BRAKE TORQUE SENSING SYSTEM

Abstract

The invention includes a system and method for controlling a brake system for a motor vehicle. The system determines actual brake torque by measuring the strain in an elongated portion of a suspension knuckle, the elongated portion being attached to a brake caliper which engages a disc brake to create the actual brake torque. The system can use the determined actual brake torque to best apply a proper blend of brake torques between the caliper and disk brake and a regenerative braking system through a closed loop analysis method.

Description

FIELD OF THE INVENTION

The present invention is related to a system and method for controlling an automotive braking system, in particular to a system which determines actual brake torque by measuring a strain in a suspension knuckle component, the determined actual torque is used to control the brake system which can include a mechanical braking and a regenerative braking system.

BACKGROUND OF THE INVENTION

Automotive braking systems are generally known in the art. These systems can have sensors to determine the brake torque developed by a brake pad in contact with a brake rotor in the system. These sensors are often mounted on a brake caliper or on a brake caliper bracket. Placing a sensor on a brake caliper can create problems in that it may not accurately measure a brake torque as the brake pad wears or if a different brake pad is installed. In addition, mounting a sensor on a brake caliper bracket requires the use of extra component parts. As such, a new brake sensor design that increases the accuracy of the data provided by the sensor and also reducing the cost of the system via a reduction in the overall number of component parts would be desirable.

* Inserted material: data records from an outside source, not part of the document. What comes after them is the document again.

/-- 10 R209–R214, R222, R224: a `gather` or `scatter` reads its index list as it is accepted; elements outside the range or the
die scratch are found when their unit comes. Its class is that of its first far byte in the range; class S is the one with its other side in
die scratch. There a `scatter` to bytes that are not the block's is violation 3, with the first such element's address (12 R263, 16 R353). -/
def IndexWordsJoin : Prop :=
  ∀ (c : Ctl) (far : Option (BitVec 5)) (die cls : Bool) (esz : BitVec 3) (d a b cc : Opnd) (s : State) (x : Issue) (g : Group)
    (sp lsp : Space) (o lo : Nat),
    let joins := fun (i : Instr) (scat : Bool) =>
      let k := ctxOf i s x g
      let s0 := s.entered i x g
      let list := (k.src s 2 k.low a).toNat % 2 ^ 32
      let base := (k.src s 2 k.low a).toNat / 2 ^ 32
      let adr := (k.low32 s b).toNat
      let n := (k.low32 s cc).toNat
      let w := 2 ^ esz.toNat
      let idx := toWords n ((s0.ram lsp).nat lo (4 * n))
      let place := fun (v : Word) => if far.isSome then base + v.toNat * w else (base + v.toNat * w) % 2 ^ 32
      Accepts i s x g → k.sel ≠ 0 → g.members.length < 32 → list % 4 = 0 → adr % w = 0 → base % w = 0 → 0 < n → n ≤ 2 ^ 20 →
        s0.copyPlace g false list (4 * n) false lsp lo → s0.copyPlace g die adr (w * n) (!scat) sp o →
        (match far with
          | none => ∀ v ∈ idx, ∀ q p, s0.locate g true (place v) w = some (q, p) →
              s0.busy q p w scat = false ∧ (scat = true → (s.grid g.grid).mayWrite (s.block g.block).blockId true 0 p w = true)
          | some r => ∃ e, s.ext g r.toNat = some e ∧ (if scat then e.canWrite else e.canRead) = true ∧ ∀ v ∈ idx, place v + w ≤ e.size →
              scat = true → (s.grid g.grid).mayWrite (s.block g.block).blockId false r.toNat (place v) w = true) →
        JoinsCopies i s x g (match far with
          | none => .S
          | some r => ((s.ext g r.toNat).map (fun e => e.cls (((idx.map place).filter (fun p => decide (p + w ≤ e.size))).headD 0))).getD .S)
          (.index scat (far.map (·.toNat)) base sp o esz.toNat idx) n cls d
    joins (.gather c far die esz cls d a b cc) false ∧ joins (.scatter c far die esz cls d a b cc) true ∧
    -- the first element in die scratch that the block may not write
    (let i : Instr := .scatter c none die esz cls d a b cc
     let k := ctxOf i s x g
     let s0 := s.entered i x g
     let pair := (k.src s 2 k.low a).toNat
     let w := 2 ^ esz.toNat
     let n := (k.low32 s cc).toNat
     let place := fun (v : Word) => (pair / 2 ^ 32 + v.toNat * w) % 2 ^ 32
     Accepts i s x g → k.sel ≠ 0 → s0.locate g false (pair % 2 ^ 32) (4 * n) = some (lsp, lo) → s0.locate g die (k.low32 s b).toNat (w * n) = some (sp, o) →
      ∀ v, FirstOf (toWords n ((s0.ram lsp).nat lo (4 * n))) (fun v => ∃ q p, s0.locate g true (place v) w = some (q, p) ∧
          (s.grid g.grid).mayWrite (s.block g.block).blockId true 0 p w = false) v →
        exec i s = .next (s0.violate k 3 (BitVec.ofNat 64 (place v))))

/-- 10 R210–R226: the words of the copy engines. Both parts hold. That a command takes the class, and so the queue, of the page of its first far
byte where its range has pages in HBM4 and in host memory, and that no command of a grid's ranges is of class P, is the model's reading (log
entry 37); that the indices of `gather` and `scatter` are read plain from a poisoned granule is its choice (log entry 87). -/
def Obligations.CopyWordsJoin : Prop := CopyAtomDigestJoin ∧ IndexWordsJoin

/-- 10 R213, R229–R231: a remote word that passes its checks queues one execution for each distinct peer word, in ascending order, with
the offset and operands of the lanes that name it, and holds the group for one turn more for each further execution. That the operands of
the executions that go out in later turns are those read at the word's issue is the model's reading (log entry 38). -/
def Obligations.RemoteWordsGo : Prop :=
  ∀ (c : Ctl) (sz : Size) (op : AOp) (ord : Option Scope) (d a b cc : Opnd) (ofs : BitVec 24) (s : State) (x : Issue) (g : Group),
    let goes := fun (i : Instr) (kind : RKind) (w : Nat) (vals : Ctx → Nat → DWord × DWord) (res : List Landing) =>
      let k := ctxOf i s x g
      let adr := fun l => (k.src32 s l a + ofs.signExtend 32).toNat
      let peer := fun l => k.src32 s l cc
      let ws := distinctWords (k.lanes.map peer)
      Accepts i s x g → k.sel ≠ 0 →
        (∀ l ∈ k.lanes, s.peerOk (peer l) = true ∧ s.rmtViolation g kind (peer l) (adr l) w = none ∧ adr l % w = 0) →
        (s.remotes.filter (fun r => r.gid == x.gid)).length + g.runq.length + ws.length ≤ 64 →
        ∃ t h es q, exec i s = .next t ∧ tget t.groups x.gid = some h ∧ h.runq = g.runq ++ es ∧ h.pend = g.pend ++ res ∧
          es.map (fun e => (e.peer, e.lanes)) = ws.map (fun v => (v, (k.lanes.filter (fun l => peer l == v)).map (fun l =>
            (l, ({ ofs := adr l, b := (vals k l).1, c := (vals k l).2 } : RLane))))) ∧
          -- a fence holds back the writes behind it
          (kind ≠ .load → ∀ e ∈ es, ∀ r ∈ g.reqs, r.above < e.floor) ∧
          (∀ e ∈ es, e.kind = kind ∧ e.size = w ∧ e.gid = x.gid ∧ e.seq = g.seq + 1 ∧ e.applied = false ∧ e.first = s.ident ∧ (e.acq = true ↔ ord.isSome ∧ kind ≠ .store)) ∧
          es.map (·.ident) = (List.range ws.length).map (s.ident + ·) ∧ t.ident = s.ident + ws.length ∧
          h.rwait = g.rwait ∧
          es.map (·.issue) = (List.range ws.length).map (fun j => (es.head?.map (·.issue)).getD 0 + j) ∧
          t.issue = some q ∧ q.extra + s.turn + 1 = x.extra + (es.head?.map (·.issue)).getD 0 + ws.length ∧
          t.hbm = s.hbm ∧ t.host = s.host ∧ t.remotes = s.remotes
    let value := fun (n : Nat) (k : Ctx) (l : Nat) => (BitVec.ofNat 64 (ofWords (k.srcWords s n l b)), (0 : DWord))
    (let i : Instr := .rmtLd c sz ord d a cc ofs
     goes i .load sz.bytes (fun _ _ => (0, 0)) [reservedRes i s x g (2 ^ 60) d sz.regs .rmt]) ∧
    goes (.rmtSt c sz ord a b cc ofs) .store sz.bytes (value sz.regs) [] ∧
    (let i : Instr := .rmtAtom c op ord d a b cc ofs
     goes i (.atom op) (4 * op.regs) (fun k l => (BitVec.ofNat 64 (ofWords ((k.opWords s op op.farRegs l b).take op.regs)),
       BitVec.ofNat 64 (ofWords ((k.opWords s op op.farRegs l b).drop op.regs)))) [reservedRes i s x g (2 ^ 60) d op.regs .rmt])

It is also known in the art to utilize a blended brake system having a mechanical brake, such as a hydraulically actuated caliper and disc brake, and a regenerative braking system, such as an electric motor used as a generator to produce electricity which is then captured by the system as the vehicle decelerates. Current systems, however, do not monitor the brake torque created by the mechanical brake component of the blended system, thereby creating an opportunity to increase the efficiency of the system as a whole.

SUMMARY OF THE INVENTION

An automotive braking system and method of the present invention includes a suspension knuckle with an elongated portion which mounts to a brake caliper, the brake caliper applies force on a disc brake rotor to slow a vehicle. A strain gauge is mounted on the elongated portion of the suspension knuckle. The strain gauge detects a strain in the elongated portion of the suspension knuckle, which is used to determine an actual brake torque produced by the brake caliper as it engages the disc brake rotor.

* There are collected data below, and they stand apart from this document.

-- ==== Sys2Proof/Laws/PerInstr.lean ====
section
/-! SUPPORT. Facts of the syntax, one lemma for each instruction. `Opcode`: the word that encodes an instruction holds
the instruction's opcode in bits [95:88] and its predicate, STOP and STALL in bits [15:0] (02 R46). -/

namespace Sys2Proof.Laws

theorem pack_getLsbD (r : Raw) (i : Nat) :
    r.pack.getLsbD i = BitVec.getLsbD (r.opc ++ r.sub ++ r.x ++ r.c ++ r.b ++ r.a ++ r.d ++ r.ctl) i := rfl

theorem pack_opc (r : Raw) : r.pack.extractLsb' 88 8 = r.opc := by
  apply BitVec.eq_of_getLsbD_eq
  intro i hi
  simp only [BitVec.getLsbD_extractLsb', hi, decide_true, Bool.true_and]
  rw [pack_getLsbD]
  repeat rw [BitVec.getLsbD_append, if_neg (by omega)]
  congr 1; omega

theorem pack_ctl (r : Raw) : r.pack.extractLsb' 0 16 = r.ctl := by
  apply BitVec.eq_of_getLsbD_eq
  intro i hi
  simp only [BitVec.getLsbD_extractLsb', hi, decide_true, Bool.true_and]
  rw [pack_getLsbD, BitVec.getLsbD_append, if_pos (by omega)]
  congr 1; omega

/-- The opcode and the control bits stand in the encoded word. An event has no word. -/
def Opcode.Statement (i : Instr) : Prop :=
  ∀ w, encode i = some w → (w.extractLsb' 88 8).toNat = i.opc ∧ ∀ c, i.ctl? = some c → w.extractLsb' 0 16 = c.enc

theorem Opcode.ofRaw {i : Instr} {r : Raw} (h : i.raw = some r) (he : encode i = some r.pack)
    (hc : ∀ c, i.ctl? = some c → r.ctl = c.enc) : Opcode.Statement i := by
  intro w hw
  obtain rfl : r.pack = w := by simpa [he] using hw
  exact ⟨by simp [pack_opc, Instr.opc, h], fun c h => by rw [pack_ctl, hc c h]⟩

theorem Opcode.ofEvent {i : Instr} (h : encode i = none) : Opcode.Statement i := by
  intro w hw
  simp [h] at hw

theorem Opcode.ofEmul (s : BitVec 8) (rest : BitVec 80) : ((0xF2#8 ++ s ++ rest : IWord).extractLsb' 88 8) = 0xF2#8 := by
  apply BitVec.eq_of_getLsbD_eq
  intro i hi
  have h : (0xF2#8 ++ s ++ rest : IWord).getLsbD (88 + i) = BitVec.getLsbD (0xF2#8 ++ s ++ rest) (88 + i) := rfl
  simp only [BitVec.getLsbD_extractLsb', hi, decide_true, Bool.true_and]
  rw [h, BitVec.getLsbD_append, if_neg (by omega), BitVec.getLsbD_append, if_neg (by omega)]
  congr 1; omega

An output signal from the strain gauge on the elongated portion of the suspension knuckle is sent to an amplifier to be amplified. The amplified signal is sent to an electronic control unit. The electronic control unit performs numerous functions with the data received from the amplified strain gauge signal including, but not limited to, properly balancing the mix between the brake torque created by the brake caliper engaging the disc brake and a brake torque created by a regenerative braking system. It is appreciated that the electronic control unit can be a centralized unit which controls numerous sub systems, such as the mechanical braking system, the regenerative braking system, etc. It is further appreciated that the electronic control unit can alternatively be a plurality of sub control units located in various discrete locations, each sub control unit controlling a limited number of sub systems, the plurality of sub control units communicating and working with each other.

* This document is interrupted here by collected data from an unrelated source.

theorem spillWordOp_goes (hs : k.sel ≠ 0) (hfits : ∀ l ∈ k.lanes, (adr l).toNat + n ≤ (s.grid k.g.grid).desc.spill / 64)
    (heven : ∀ l ∈ k.lanes, (adr l).toNat % n = 0) : spillWordOp k n adr s go = go s := by
  unfold spillWordOp
  dsimp only
  rw [if_neg, if_neg, if_neg hs]
  · simpa using heven
  · simpa using hfits

theorem spillWordOp_limits (h : ¬ ∀ l ∈ k.lanes, (adr l).toNat + n ≤ (s.grid k.g.grid).desc.spill / 64) :
    spillWordOp k n adr s go = s.parkEach k 7 0 adr := if_pos (by simpa using h)

theorem spillWordOp_misaligned (hfits : ∀ l ∈ k.lanes, (adr l).toNat + n ≤ (s.grid k.g.grid).desc.spill / 64)
    (h : ¬ ∀ l ∈ k.lanes, (adr l).toNat % n = 0) : spillWordOp k n adr s go = s.parkEach k 0x0B 1 adr :=
  (if_neg (by simpa using hfits)).trans (if_pos (by simpa using h))

/-- A word that parks each of its lanes, outside a handler. -/
theorem parksAll_of_parkEach (ha : Accepts i s x g) (hlen : g.lanes.length = 64) (hidle : g.hphase = .idle) {body : Ctx → State → State}
    {trap cause : Nat} {targ : Nat → Word} (he : exec i s = withIssue i s body)
    (hb : body (ctxOf i s x g) (s.entered i x g) = (s.entered i x g).parkEach (ctxOf i s x g) trap cause targ) :
    ParksAll i s x g (fun l => { trap := trap, cause := cause, targ := targ l }) :=
  parksAll_of_fold ha hlen hidle he hb fun _ ht l => State.parkLane_entered ht l _

/-- What a word of the spill stack does with its checks passed, and where they fail. -/
def SpillChecks (i : Instr) (s : State) (x : Issue) (g : Group) (n : Nat) (adr : Nat → Word) (t : State) : Prop :=
  let k := ctxOf i s x g
  let fits := ∀ l ∈ k.lanes, (adr l).toNat + n ≤ (s.grid g.grid).desc.spill / 64
  let even := ∀ l ∈ k.lanes, (adr l).toNat % n = 0
  (k.sel ≠ 0 → fits → even → exec i s = .next t) ∧
  (g.lanes.length = 64 → g.hphase = .idle →
    (¬ fits → ParksAll i s x g (fun l => { trap := 7, cause := 0, targ := adr l })) ∧
    (fits → ¬ even → ParksAll i s x g (fun l => { trap := 0x0B, cause := 1, targ := adr l })))

theorem spillChecks_of {body : Ctx → State → State} (he : exec i s = withIssue i s body)
    (hb : body (ctxOf i s x g) (s.entered i x g) = spillWordOp (ctxOf i s x g) n adr (s.entered i x g) go) (ha : Accepts i s x g) :
    SpillChecks i s x g n adr (go (s.entered i x g)) := by
  refine ⟨fun hs hfits heven => ?_, fun hlen hidle => ⟨fun hfits => ?_, fun hfits heven => ?_⟩⟩
  · rw [he, withIssue_of_accepts ha]
    exact congrArg Outcome.next (hb.trans (spillWordOp_goes hs hfits heven))
  · exact parksAll_of_parkEach ha hlen hidle he (hb.trans <| spillWordOp_limits hfits)
  · exact parksAll_of_parkEach ha hlen hidle he (hb.trans <| spillWordOp_misaligned hfits heven)

end

section
variable {c : Ctl} {sz : Size} {d a b : Opnd} {ofs : BitVec 24} {s : State} {x : Issue} {g : Group}

/-- A lane's address is the same before and after the word has begun. -/
theorem Ctx.adr_entered (i : Instr) (k : Ctx) : k.adr (s.entered i x g) a ofs = fun l => k.src32 s l a + ofs.signExtend 32 :=
  funext fun l => congrArg (· + ofs.signExtend 32) (Ctx.src32_began s i x g _ k l a)

theorem fill_checks (ha : Accepts (.fill c sz d a ofs) s x g) :
    let i := .fill c sz d a ofs
    let k := ctxOf i s x g
    let adr := fun l => k.src32 s l a + ofs.signExtend 32
    SpillChecks i s x g sz.bytes adr (((s.entered i x g).enqueue k (.spill x.gid) (s.turn + 1) (.ld sz)
      (k.lanes.map (fun l => { lane := l, adr := (adr l).toNat }))).reserve k (s.turn + 2) d sz.regs) := by
  intro i k adr
  have h := spillChecks_of (i := i) (n := sz.bytes) (adr := k.adr (s.entered i x g) a ofs) (body := fun k u =>
    spillWordOp k sz.bytes (k.adr u a ofs) u (fun u => (u.enqueue k (.spill k.gid) (u.turn + 1) (.ld sz)
      (k.lanes.map (fun l => { lane := l, adr := (k.adr u a ofs l).toNat }))).reserve k (u.turn + 2) d sz.regs)) rfl rfl ha
  rw [Ctx.adr_entered] at h
  exact h

theorem spill_checks (ha : Accepts (.spill c sz a b ofs) s x g) :
    let i := .spill c sz a b ofs
    let k := ctxOf i s x g
    let adr := fun l => k.src32 s l a + ofs.signExtend 32
    SpillChecks i s x g sz.bytes adr ((s.entered i x g).enqueue k (.spill x.gid) (s.turn + 1) (.st sz.bytes)
      (k.lanes.map (fun l => { lane := l, adr := (adr l).toNat, b := k.srcWords s sz.regs l b }))) := by
  intro i k adr
  have h := spillChecks_of (i := i) (n := sz.bytes) (adr := k.adr (s.entered i x g) a ofs) (body := fun k u =>
    spillWordOp k sz.bytes (k.adr u a ofs) u (fun u => u.enqueue k (.spill k.gid) (u.turn + 1) (.st sz.bytes)
      (k.lanes.map (fun l => { lane := l, adr := (k.adr u a ofs l).toNat, b := k.srcWords u sz.regs l b })))) rfl rfl ha
  rw [Ctx.adr_entered] at h
  exact h

end
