-- ==== Sys2Proof/Machine/Defaults.lean ====
section
/-! DEFINITION. The default value of each open parameter (spec/00_scope.md R10), the glyph table of
spec/20_memory.md R76 among them. -/

namespace Sys2Proof

/-- The default GLYPHS: the standard hexadecimal font of R76 (D16: the spec's own table, not the source's). -/
def Config.standardGlyphs : Vector (Vector Byte 5) 16 := #v[
  #v[0xF0, 0x90, 0x90, 0x90, 0xF0],
  #v[0x20, 0x60, 0x20, 0x20, 0x70],
  #v[0xF0, 0x10, 0xF0, 0x80, 0xF0],
  #v[0xF0, 0x10, 0xF0, 0x10, 0xF0],
  #v[0x90, 0x90, 0xF0, 0x10, 0x10],
  #v[0xF0, 0x80, 0xF0, 0x10, 0xF0],
  #v[0xF0, 0x80, 0xF0, 0x90, 0xF0],
  #v[0xF0, 0x10, 0x20, 0x40, 0x40],
  #v[0xF0, 0x90, 0xF0, 0x90, 0xF0],
  #v[0xF0, 0x90, 0xF0, 0x10, 0xF0],
  #v[0xF0, 0x90, 0xF0, 0x90, 0x90],
  #v[0xE0, 0x90, 0xE0, 0x90, 0xE0],
  #v[0xF0, 0x80, 0x80, 0x80, 0xF0],
  #v[0xE0, 0x90, 0x90, 0x90, 0xE0],
  #v[0xF0, 0x80, 0xF0, 0x80, 0xF0],
  #v[0xF0, 0x80, 0xF0, 0x80, 0x80]]

/-- The configuration whose parameters all stand at R10's defaults. -/
def Config.specDefaults : Config where
  stackDepth := .bounded 16
  shiftSource := .Y
  flagOrder := .flagLast
  lenientDecode := false
  keySkips := false
  glyphs := Config.standardGlyphs

end Sys2Proof
end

Operation of the braking system can includes driver providing an input, by depressing a brake pedal for example, the input creating a requested brake torque signal which is sent to the electronic control unit. The electronic control unit then sends a signal as a function of the requested brake torque signal to the regenerative braking system, an electric motor used as a generator for example, and if necessary to a hydraulically actuated caliper and disc brake. Oftentimes the requested brake torque is in excess of what can be provided by the regenerative braking system, so additional required brake torque can be supplied and/or is needed to be provided by the caliper and disk brake.

The actual brake torque created by the caliper and disk brake is measured with the strain gauge on the elongated portion of the suspension knuckle. Specifically, the actual brake torque can be determined or measured by amplifying the output or strain signal produced or detected with the strain gauge, sending the amplified signal to the electronic control unit which calculates the actual brake torque. The electronic control unit also compares the actual brake torque with the required brake torque and adjusts the hydraulic pressure in the caliper to make the actual brake torque equal to the required brake torque after comparing the torque values.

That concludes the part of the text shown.